Jacob Abraham "Jabez" "Jappy" Wolffe (19 November 1876 – 22 October 1943) was a Scottish long-distance swimmer and author of swimming books. He attempted but failed to swim the English Channel 22 times, between 1906 and 1921. He came closest to success in the September of 1919, with an attempt of 14 hours 55 minutes, from Shakespeare Cliff, Dover, England "to within a quarter of a mile of the French coast". He is also known for the differing historical accounts of his role as a trainer in the first, failed attempt of Gertrude Ederle to swim the channel.

==Biography==
Born in Glasgow, Scotland, on 19 November 1876 as Jacob Abraham Wolffe, he was generally known by the first name Jabez. He occasionally published as "Jappy Wolffe".

==English Channel cross attempts==
Among his attempts to cross the channel was one in August 1907, when he made his swim with Ted Heaton and their efforts gradually turned into "something of a race". While both men failed on that occasion, a primary source noted that it was a "fine struggle almost successful", and that Wolffe came "within three quarters of a mile" of the coast when wind drove him away from the shore.
As stated in Wolffe's obituary in The New York Times in 1943,The nearest he came to attaining his goal was in September of 1919, when he swam from Shakespeare Cliff at Dover to within a quarter of a mile of the French coast in 14 hours 55 minutes.

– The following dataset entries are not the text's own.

-- ==== Sys2Proof/Machine/Mgmt.lean ====
section
/-!
DEFINITION. The management subsystem: sensors, telemetry, log flush, the update machine (R524 to R537).
-/
namespace Sys2Proof.Machine

/-! ### Sensors (R524) -/

/-- One temperature point: warning and critical crossings, with a re-arm 16 units below (R524). -/
def scanTemp (k : Nat) (v : Int) (s : State) : State :=
  let s := { s with ms := { s.ms with tempScan := sset 0 s.ms.tempScan k v } }
  let data := ofSigned 32 v
  let warn := rcInt s 0x2001 k
  let crit := rcInt s 0x2002 k
  let w := sget false s.ms.warned k
  let s := if warn ≤ v then
      (if w then s else raiseFault 3 k data { s with ms := { s.ms with warned := sset false s.ms.warned k true } })
    else if v ≤ warn - 16 && w then
      endCondition 3 k { s with ms := { s.ms with warned := sset false s.ms.warned k false } }
    else s
  let c := sget false s.ms.critical k
  if crit ≤ v then
    (if c then s else raiseFault 4 k data { s with ms := { s.ms with critical := sset false s.ms.critical k true } })
  else if v ≤ crit - 16 && c then
    endCondition 4 k { s with ms := { s.ms with critical := sset false s.ms.critical k false } }
  else s

/-- Has the 1 ms to the next scan passed (R524)? -/
def scanDue (s : State) : Bool :=
  match s.ms.scanAt with
  | some t => decide (t + ticksOf 1 1000 ≤ ticks s)
  | none => true

/-- The readings of a scan other than those of the port complex. -/
def scanSensors (x : Scan) (s : State) : State :=
  let s := foldSt (fun t s => scanTemp t.1.val (toSigned 32 t.2.toNat) s) x.temps s
  let s := foldSt (fun t s => { s with ms := { s.ms with
    voltScan := sset 0 s.ms.voltScan t.1.val t.2.toNat } }) x.volts s
  let s := foldSt (fun t s => { s with ms := { s.ms with
    currScan := sset 0 s.ms.currScan t.1.val t.2.toNat } }) x.currents s
  let s := match x.vin with
    | some v =>
      let s := { s with pr := { s.pr with vinScan := v.toNat } }
      -- the overvoltage condition ends at 63 V
      if v.toNat ≤ 63000 then endCondition 1 0 s else s
    | none => s
  match x.pin with
  | some v => { s with pr := { s.pr with pinScan := v.toNat } }
  | none => s

/-! ### Telemetry (R525, R526) -/

/-- The hottest point and its reading: the lowest number among equals. -/
def hottest (s : State) : Nat × Int :=
  (rangeFrom 0 64).foldl (fun (b : Nat × Int) k =>
    let v := sget 0 s.ms.temp k
    if b.2 < v then (k, v) else b) (0, sget 0 s.ms.temp 0)

/-- Lasers on, of 288. -/
def lasersOn (s : State) : Nat :=
  sumBy (fun p => (p.2.lanes.filter fun l => l.2.laser).length) s.px.ports

/-- Is a port UP? -/
def portUp (s : State) (p : Nat) : Bool := (sget {} s.rt.ports p).state == .up

/-- Publish every sensor object at once. -/
def publish (stamp : Nat) (s : State) : State :=
  { s with
    ms := { s.ms with temp := s.ms.tempScan, volt := s.ms.voltScan, curr := s.ms.currScan, lastSample := stamp }
    pr := { s.pr with vin := s.pr.vinScan, pin := s.pr.pinScan }
    px := { s.px with ports := s.px.ports.map fun p =>
      (p.1, { p.2 with
        rxPower := p.2.rxPowerScan
        lanes := p.2.lanes.map fun l =>
          (l.1, { l.2 with bias := l.2.biasScan, output := l.2.outputScan }) }) } }

/-- The lowest receive power among UP ports, as 16 bits; 0x8000 when no port is UP. -/
def rxMin (s : State) : Nat :=
  let l := (rangeFrom 0 72).filter (portUp s)
  if l.isEmpty then 0x8000
  else
    let v (p : Nat) : Int := (sget {} s.px.ports p).rxPower
    ofSigned 16 (l.foldl (fun m p => if v p < m then v p else m) (v (l.headD 0)))

/-- Take a telemetry sample. -/
def telemetry (stamp : Nat) (late : Bool) (s : State) : State :=
  let s := publish stamp s
  let (k, t) := hottest s
  let r : TelemetryRecord :=
    { stamp := stamp, late := late, free := timeFree s, hottest := k, tempMax := t, vin := s.pr.vin / 10
      pin := s.pr.pin, lasersOn := lasersOn s, rxMin := toSigned 16 (rxMin s)
      domainsOn := ((rangeFrom 0 30).filter (domOn s)).length }
  let n := count s 0x2013 0
  let s := { s with ms := { s.ms with ring := mput s.ms.ring (n % 4096) r } }
  bump 0x2013 0 s

/-- The bits of a telemetry record (Table 20-2). -/
def telemetryBits (r : TelemetryRecord) : Nat :=
  r.stamp * 2 ^ 192 + b2n r.late * 2 ^ 191 + b2n r.free * 2 ^ 190 + r.hottest * 2 ^ 184
    + ofSigned 16 r.tempMax * 2 ^ 168 + r.vin % 2 ^ 16 * 2 ^ 152 + r.pin % 2 ^ 16 * 2 ^ 136
    + r.lasersOn * 2 ^ 120 + ofSigned 16 r.rxMin * 2 ^ 104 + r.domainsOn * 2 ^ 96

/-- A telemetry instant is reached: a whole multiple of 0x2010:00 that has not been sampled. -/
def telemetryDue (s : State) : State :=
  let n := rc s 0x2010 0
  let k := now s / n
  if s.ms.nextSample ≤ k then
    telemetry (k * n) false { s with ms := { s.ms with nextSample := k + 1 } }
  else s

/-- The telemetry schedule goes on from its first instant at or after MT (R40). -/
def telemetryFrom (s : State) : State :=
  { s with ms := { s.ms with nextSample := firstMultiple (rc s 0x2010 0) (now s) } }

/-- A forward step across telemetry instants gives one sample, late, stamped with the MT stepped to;
an instant at it is sampled on time (R40, R525).  It counts as one late event (assumption 155). -/
def telemetryStep (a b : Nat) (s : State) : State :=
  let n := rc s 0x2010 0
  let first := (a / n + 1) * n
  if first < b then telemetry b true { bump 0x4006 0 s with ms := { s.ms with nextSample := firstMultiple n b } } else s

/-- The end of a second: one entry with the entries omitted for one class, source and code (R528). -/
def logFlush (s : State) : State :=
  let sec := now s / 2 ^ 32
  match s.ms.bursts.find? fun b => b.second < sec && b.omitted != 0 with
  | none => s
  | some b => closeBurst b s

/-! ### Updates (R532 to R535) -/

def setUpdate (f : Update → Update) (s : State) : State :=
  { s with ms := { s.ms with update := f s.ms.update } }

/-- Is a target in use (R535)?  In Doldrums no slot is. -/
def inUse (s : State) (t : Nat) : Bool :=
  let act := s.me.acts.any fun a => !a.remove && (if a.target = 0 then a.source else 16 + a.source) == t
  if t < 2 then s.rs.phase != .doldrums && (s.ms.mgmtSource == t && s.ms.mgmtFw.present || act) else act

/-- Show an outcome with its reason. -/
def updOutcome (outcome reason : Nat) (s : State) : State :=
  setUpdate (fun u => { u with outcome := outcome, reason := reason }) s

/-- The outcome of a command that starts no update; the target of an update in progress stays. -/
def updShow (target outcome reason : Nat) (s : State) : State :=
  let idle : Bool := s.ms.update.state == .idle
  setUpdate (fun u => { u with target := if idle then target else u.target, outcome := outcome, reason := reason }) s

/-- The log entry of an update that ended (Table 20-13). -/
def logUpdate (outcome target reason received : Nat) (s : State) : State :=
  logEvent 4 0 outcome (if outcome = 3 then 3 else 2)
    (beBytes 1 target ++ beBytes 1 reason ++ beBytes 4 received) s

/-- In a network or host boot the boot ROM takes a bundle into SRAM instead of a slot (R513). -/
def intoRam (s : State) (t : Nat) : Bool := s.rs.phase == .waiting && t < 2

/-- BEGIN. -/
def updateBegin (session target length : Nat) (s : State) : State :=
  if s.ms.update.state != .idle then updOutcome 2 1 s
  else
    let refuse (r : Nat) : State := updShow target 2 r s
    if !isTarget target then refuse 11
    else if inUse s target && !intoRam s target then refuse 2
    else if length % 4 ≠ 0 || length = 0 || areaSize target < length then refuse 3
    else setUpdate (fun _ => { state := .receiving, target := target, owner := session, length := length })
      (setArea (if intoRam s target then 128 else target) (fun _ => {}) s)

/-- The image that an update has received. -/
def updateImage (u : Update) : List Byte := (rangeFrom 0 u.length).map fun k => sget 0 u.cells k

/-- The checks of R534 in their order: the reason of the first that fails, or 0. -/
def finishChecks (s : State) (u : Update) : Nat :=
  if u.cells.length < u.length then 4 else verifyImage s (16 ≤ u.target) (updateImage u)

/-- FINISH freezes the image and starts verification, under the anchors live now (R531, R540). -/
def updateFinish (session : Nat) (s : State) : State :=
  let u := s.ms.update
  if u.state == .receiving && u.owner == session then
    setUpdate (fun u => { u with state := .verifying, verdict := finishChecks s u }) s
  else s

/-- The update is given up: target invalid, outcome ABORTED. -/
def updateDrop (s : State) : State :=
  let u := s.ms.update
  if u.state == .receiving then
    logUpdate 4 u.target 9 u.received
      (setUpdate (fun u => { u with state := .idle, outcome := 4, reason := 9, cells := [] }) s)
  else s

/-- ABORT from the owner. -/
def updateAbort (session : Nat) (s : State) : State :=
  if s.ms.update.owner == session then updateDrop s else s

/-- A slot verified in Doldrums: the exit by update (R517). -/
def doldrumsUpdate (t : Nat) (s : State) : State :=
  if s.rs.phase == .doldrums && t < 2 then
    let s := { s with rs := { s.rs with failedStarts := 0, updateBoot := some t } }
    later (.reset 5 1 false) (logEvent 2 0 3 2 (beBytes 1 1) s)
  else s

/-- Verification ends (R534). -/
def updateVerify (s : State) : State :=
  let u := s.ms.update
  if u.state != .verifying then s
  else
    let img := updateImage u
    let reason := u.verdict
    let done (outcome : Nat) (s : State) : State :=
      logUpdate outcome u.target reason u.received
        (setUpdate (fun u => { u with state := .idle, outcome := outcome, reason := reason, cells := [] }) s)
    if reason = 0 then
      let t := if intoRam s u.target then 128 else u.target
      doldrumsUpdate u.target (done 1 (setArea t (fun _ => { valid := true, bytes := img }) s))
    else done 3 s

/-- COPY re-verifies the source slot, writes the target and verifies it. -/
def updateCopy (source target : Nat) (s : State) : State :=
  let refuse (r : Nat) : State := updShow target 2 r s
  if s.ms.update.state != .idle then updOutcome 2 1 s
  else if 2 ≤ source || 2 ≤ target then refuse 11
  else if inUse s target then refuse 2
  else
    let a := area s source
    if !a.valid || verifyImage s false a.bytes ≠ 0 then refuse 10
    else
      let s := setArea target (fun _ => a) s
      let s := setUpdate (fun u => { u with
        target := target, outcome := 1, reason := 0, received := a.bytes.length }) s
      doldrumsUpdate target (logUpdate 1 target 0 a.bytes.length s)

/-- BOOT_ONCE names a valid slot. -/
def bootOnce (target : Nat) (s : State) : State :=
  if target < 2 && (area s target).valid then
    updShow target 0 0 { s with ms := { s.ms with bootOnce := some target } }
  else updShow target 2 10 s

/-- ERASE invalidates the target. -/
def updateErase (target : Nat) (s : State) : State :=
  let refuse (r : Nat) : State := updShow target 2 r s
  if s.ms.update.state != .idle then updOutcome 2 1 s
  else if !isTarget target then refuse 11
  else if inUse s target then refuse 2
  else updShow target 0 0 (setArea target (fun _ => {}) s)

/-- The update command word (Table 20-5).  A reserved bit, and a SOURCE outside COPY, is refused BAD_ACTION
(DEDUCED, assumption 181). -/
def updateCommand (session v : Nat) (s : State) : State :=
  let action := fld v 127 120
  let target := fld v 119 112
  let source := fld v 111 104
  if fld v 71 0 ≠ 0 || action = 0 || 6 < action || (action ≠ 4 && source ≠ 0) then updShow target 2 11 s
  else if action = 1 then updateBegin session target (fld v 103 72) s
  else if action = 2 then updateFinish session s
  else if action = 3 then updateAbort session s
  else if action = 4 then updateCopy source target s
  else if action = 5 then bootOnce target s
  else updateErase target s

/-- The bits of 0x2301:00. -/
def updateStatus (s : State) : Nat :=
  let u := s.ms.update
  let st := match u.state with | .idle => 0 | .receiving => 1 | .verifying => 2
  st * 2 ^ 120 + u.target * 2 ^ 112 + u.outcome * 2 ^ 104 + u.reason * 2 ^ 96
    + u.received % 2 ^ 32 * 2 ^ 64 + u.owner % 2 ^ 32 * 2 ^ 32

/-- A segment of image bytes (R532): the caller has checked state and owner. -/
def updateSegment (off : Nat) (data : List Byte) (s : State) : State :=
  setUpdate (fun u =>
    let cells := (List.range data.length).foldl (fun m k => mput m (off + k) (data.getD k 0)) u.cells
    { u with cells := cells, received := cells.length }) s

end Sys2Proof.Machine
end

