/-- One cell slot during an exchange: a TRAIN cell every 256 slots, IDLE cells in between (R339). -/
def exchangeSlot (p : Nat) (s : State) : State :=
  let x := portLink s p
  if 256 ≤ x.sinceTrain + 1 then
    let r := trainRecord s p
    let s := setPL p (fun x => { x with sinceTrain := 0, sentSeen := x.sentSeen || x.peerRec.isSome }) s
    exchangeDone p (sendCell p kTRAIN 0 false false 0 (0, 0) (0, 0) (beBytes 256 r) s)
  else sendIdle p (setPL p (fun x => { x with sinceTrain := x.sinceTrain + 1 }) s)

/-- One cell slot of the framed test stream: an IDLE cell, which no link layer has sent (R366). -/
def testSlot (p : Nat) (s : State) : State :=
  let h := cellHdr kIDLE 0 false false 0 0 0 (0, 0) (0, 0)
  let c := cellCrc h zeros256
  streamCell p (beNat (beBytes 12 h ++ zeros256 ++ beBytes 4 c))
    (if nearLoop s p then s else emit (.cell p h zeros256 c) s)

/-- One cell slot (R329, R339). -/
def cellSlot (p : Nat) (s : State) : State :=
  let s := when_ (allLanes.any fun l => (laneOf (portLanes s p) l).drop == .load) (bumpPort p 14 1) s
  let s := when_ ((portLink s p).state == .resuming) (bumpPort p 15 1) s
  if testFramed s p then testSlot p s
  else if !framed s p then s
  else if (portLink s p).state == .active then activeSlot p (countHeld p s)
  else if exchanging s p then exchangeSlot p s
  else sendIdle p s

/-! ### Receiving (R324, R330, R333) -/

/-- The receiving port's header checks (R255). -/
def headerBad (s : State) (pk : Packet) (whole : Bool) : Bool :=
  !whole || !isType pk.type || pk.hops = 0 || 8 < pk.hops || pk.vc != vcFor pk.type pk.hops ||
    !payloadOk pk.type pk.payload.length || pk.rsvd != 0 || !thReservedOk pk || pk.colour = 3 ||
    nodeBad s (idNode pk.dest)

/-- The packet that the payloads of its cells spell; whether they hold LENGTH bytes. -/
def assemble (cells : List (List Byte)) : Packet × Bool :=
  let bs := cells.flatten
  let h := beNat (bs.take 64)
  let n := fld h 383 372
  (packetOfBits h (slice bs 64 n), 64 + n ≤ bs.length && (64 + n + 255) / 256 = cells.length)

/-- Apply a credit field (R334). -/
def applyCredit (p : Nat) (c : Nat × Nat) (s : State) : State :=
  if c.2 = 0 then s
  else noteWait p c.1
    (setVc p c.1 (fun b => { b with credit := b.credit + c.2, seen := (b.seen + c.2) % 2 ^ 24 }) s)

/-- Release one cell in sequence. -/
def releaseCell (p : Nat) (c : RCell) (s : State) : State :=
  let s := applyCredit p c.crb (applyCredit p c.cra s)
  if c.kind = kDATA then
    let s := setVc p c.vc (fun b => { b with occ := b.occ + 1 }) s
    let cells := if c.sop then [c.payload] else (portLink s p).assembling ++ [c.payload]
    if !c.eop then setPL p (fun x => { x with assembling := cells }) s
    else
      let s := setPL p (fun x => { x with assembling := [] }) s
      let (pk, whole) := assemble cells
      if headerBad s pk (whole && pk.vc == c.vc) then bump 0x5827 p (freeCells p c.vc cells.length s)
      else
        let s := bumpPort p 10 1 (bumpPort p 12 pk.payload.length s)
        { s with rt := { s.rt with ingress := s.rt.ingress ++ [{ port := p, packet := pk, arrived := c.arrived }] } }
  else if c.kind = kMARK then
    if !markerOk c.payload then s
    else
      let (reply, s) := evalMarker p c.payload s
      let s := setPL p (fun x => { x with replies := x.replies ++ [reply] }) s
      when_ (3 ≤ (portFlow s p).badMarkers) (later (.flushPort p)) s
  else if c.kind = kREPLY && replyOk c.payload then applyReply p c.payload s
  else s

==Ederle training controversy==

Gertrude Ederle was an American swimming champion, Olympic champion and record breaker who trained with Wolffe for her first attempt to cross the English Channel to France. Regarding the failed first attempt, the New York Times, in its obituary for Wolffe, states that on returning to the United States, Ederleissued a statement denying that she had been forced by fatigue and cold to abandon the swim, saying that, instead, Mr. Wolffe had ordered her to quit. Mr. Wolffe denied this, insisting that the swimmer had collapsed after suffering a cramp.

Others state that training with Wolffe prior to the attempt did not go well, as he continually tried to slow her pace, saying that she would never last at that speed. Then, in her first attempt at the Channel on 18 August 1925, she was disqualified when he ordered another swimmer (who was keeping her company in the water), Ishak Helmy, to recover her from the water. According to both Ederle and other witnesses, she was not "drowning" but resting, floating face-down; she bitterly disagreed with his decision. As he had commented that women may not be capable of swimming the Channel, it was speculated that he did not want Ederle to succeed.

Ederle successfully swam the Channel one year later, from Cape Gris-Nez in France to Kingsdown, Kent, in 14 hours and 34 minutes later, after training with coach Bill Burgess.

==Publications==
- Text-Book of Swimming (1907).
- Swimming Short & Long Distance (1926).